Requirement: Copy out every line from the records that includes "fromIx".

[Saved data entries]

- - -

-- ==== Sys2Proof/WellFormed.lean ====
section
/-! DEFINITION. Well-formed commands: each operand fits the field that carries it on the link (R196, R224), the length
of a frame's payload is at most 638 (R196), and an operand that selects the row has the value that selects it. A value
outside its SET (a slot 7) is well formed: the owning block refuses it. -/

namespace Sys2Proof

/-- Fits a field of one byte. -/
def fits8 (n : Nat) : Bool := n < 256
/-- Fits a field of two bytes. -/
def fits16 (n : Nat) : Bool := n < 65536
/-- Fits a field of four bytes. -/
def fits32 (n : Nat) : Bool := n < 4294967296
/-- A text's length fits its length byte (R224). -/
def fitsText (t : Text) : Bool := t.length < 256

/-- Bytes of a stop record of APPEND STOPS (R227). -/
def StopFields.size (f : StopFields) : Nat := 14 + f.name.length

/-- The fields of a stop record fit (R224, R227). -/
def StopFields.wf (f : StopFields) : Bool :=
  fits16 f.code && fitsText f.name && fits32 f.leg && fits8 f.side && fits16 f.approach && fits16 f.announce
    && fits16 f.column

/-- The fields of the odometer configuration fit (R224). -/
def OdoConfig.wf (c : OdoConfig) : Bool :=
  fits32 c.pulseLen && fits8 c.shift && fits32 c.vmin && fits32 c.creep && fits8 c.correction && fits32 c.offset
    && fits32 c.minLeg && fits8 c.skipLimit

/-- The request kinds of section 8.8, in increasing order. -/
def requestKinds : List Nat :=
  [0x01, 0x02, 0x03, 0x04, 0x05, 0x06] ++
  [0x10, 0x11, 0x12, 0x13, 0x14, 0x15, 0x16, 0x17, 0x18, 0x19, 0x1A, 0x1B, 0x1C, 0x1D, 0x1E, 0x1F] ++
  [0x20, 0x21, 0x22, 0x23, 0x24, 0x25, 0x26, 0x27, 0x28, 0x29] ++
  [0x30, 0x31, 0x32, 0x33, 0x34, 0x35, 0x36, 0x37, 0x38, 0x39, 0x3A, 0x3B] ++
  [0x40, 0x41, 0x42, 0x43, 0x44, 0x45, 0x46, 0x47] ++
  [0x50, 0x51, 0x52, 0x53, 0x54, 0x55, 0x56]

/-- A command whose operands its frame or its pins can carry. -/
def Instr.wf : Instr → Bool
  | .describePart tag length => fits8 tag && fits16 length
  | .linkReset tag => fits8 tag
  | .partReset tag => fits8 tag
  | .setReporting tag classes order => fits8 tag && fits8 classes && fits8 order
  | .ackAlarms tag flags => fits8 tag && fits8 flags
  | .summary tag => fits8 tag
  | .unknownRequestKind kind tag => fits8 tag && decide (kind < 0x60) && !requestKinds.contains kind
  | .openRoute tag slot code dest => fits8 tag && fits8 slot && fits16 code && fitsText dest
  | .appendStops tag slot stops =>
      fits8 tag && fits8 slot && decide (stops.length < 256) && stops.all StopFields.wf
        && decide (2 + (stops.map StopFields.size).sum ≤ 638)
  | .closeRoute tag slot => fits8 tag && fits8 slot
  | .dropRoute tag slot => fits8 tag && fits8 slot
  | .readRoute tag slot first count => fits8 tag && fits8 slot && fits8 first && fits8 count
  | .cancelStop tag slot index => fits8 tag && fits8 slot && fits8 index
  | .restoreStop tag slot index => fits8 tag && fits8 slot && fits8 index
  | .assignUnitHome tag unit slot index partAt =>
      fits8 tag && fits16 unit && fits8 slot && fits8 index && fits8 partAt
  | .assignUnit tag unit slot index partAt =>
      fits8 tag && fits16 unit && fits8 slot && fits8 index && fits8 partAt
  | .endJourney tag => fits8 tag
  | .departed tag => fits8 tag
  | .arrived tag code => fits8 tag && fits16 code
  | .setDirection tag direction => fits8 tag && fits8 direction
  | .setTime tag minute => fits8 tag && fits16 minute
  | .configureOdometer tag params => fits8 tag && params.wf
  | .positionFix tag x => fits8 tag && fits32 x
  | .readJourney tag => fits8 tag
  | .configureSurvey tag attempts pairs => fits8 tag && fits8 attempts && fits8 pairs
  | .startBackbone tag => fits8 tag
  | .stopBackbone tag => fits8 tag
  | .survey tag => fits8 tag
  | .split tag unit => fits8 tag && fits16 unit
  | .removeEntry tag vehicle => fits8 tag && fits32 vehicle
  | .readConsist tag => fits8 tag
  | .defineType tag code seats labels =>
      fits8 tag && fits8 code && fits8 seats && decide (labels.length < 256) && labels.all fitsText
        && decide (3 + (labels.map fun l => 1 + l.length).sum ≤ 638)
  | .deleteType tag code => fits8 tag && fits8 code
  | .readType tag code length => fits8 tag && fits8 code && fits16 length
  | .declareVehicle tag bank vehicle type slot =>
      fits8 tag && fits8 bank && fits32 vehicle && fits8 type && fits8 slot
  | .removeVehicle tag bank vehicle => fits8 tag && fits8 bank && fits32 vehicle
  | .addSegment tag bank vehicle seat fromIx toIx kind label =>
      fits8 tag && fits8 bank && fits32 vehicle && fits8 seat && fits8 fromIx && fits8 toIx && fits8 kind
        && fitsText label
  | .dropSegment tag bank vehicle seat fromIx =>
      fits8 tag && fits8 bank && fits32 vehicle && fits8 seat && fits8 fromIx
  | .clearSeat tag bank vehicle seat => fits8 tag && fits8 bank && fits32 vehicle && fits8 seat
  | .readSeat tag bank vehicle seat => fits8 tag && fits8 bank && fits32 vehicle && fits8 seat
  | .readBanks tag => fits8 tag
  | .openStagingEmpty tag => fits8 tag
  | .openStagingCopy tag => fits8 tag
  | .copyCompletion => true
  | .armStaging tag trigger => fits8 tag && fits8 trigger && trigger != 0xFF
  | .armStagingImmediate tag => fits8 tag
  | .disarmStaging tag => fits8 tag
  | .abandonStaging tag => fits8 tag
  | .refreshCoach tag target vehicle => fits8 tag && fits8 target && fits32 vehicle
  | .pushNotice tag target vehicle text priority expiry value =>
      fits8 tag && fits8 target && fits32 vehicle && fitsText text && fits8 priority && fits8 expiry && fits16 value
  | .popNotice tag vehicle => fits8 tag && fits32 vehicle
  | .clearNotices tag target vehicle => fits8 tag && fits8 target && fits32 vehicle
  | .setRotationEntry tag index page dwell next =>
      fits8 tag && fits8 index && fits8 page && fits8 dwell && fits8 next
  | .setRotationStart tag index => fits8 tag && fits8 index
  | .readRotation tag => fits8 tag
  | .readDisplay tag vehicle => fits8 tag && fits32 vehicle
  | .readBackbone tag => fits8 tag
  | .readLineFlags tag => fits8 tag
  | .clearLineFlags tag mask => fits8 tag && fits16 mask
  | .lockTable tag table => fits8 tag && fits8 table
  | .unlockTable tag table => fits8 tag && fits8 table
  | .setCapture tag mode => fits8 tag && fits8 mode
  | .readTable tag table => fits8 tag && fits8 table
  | .odoPulse => true
  | .odometerWindowExpiry => true
  | .minuteTimerExpiry => true
  | .cycleEnd => true
  | .cycleStart => true
  | .coachSlotStart => true
  | .contentFrameComplete => true
  | .backboneFrameReceived _ at_ _ => decide (at_ < 3000)
  | .coachSlotEnd => true
  | .callWindowStart => true
  | .callWindowEnd => true
  | .quietGapStart => true
  | .linkCharacterReceived _ => true
  | .linkGapTimerExpiry => true
  | .transmitterFrameEnd => true
  | .resetnLow => true
  | .resetnHigh _ _ => true
  | .ready => true

end Sys2Proof
end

- - -

Solution to the problem:
  | .addSegment tag bank vehicle seat fromIx toIx kind label =>
      fits8 tag && fits8 bank && fits32 vehicle && fits8 seat && fits8 fromIx && fits8 toIx && fits8 kind
  | .dropSegment tag bank vehicle seat fromIx =>
      fits8 tag && fits8 bank && fits32 vehicle && fits8 seat && fits8 fromIx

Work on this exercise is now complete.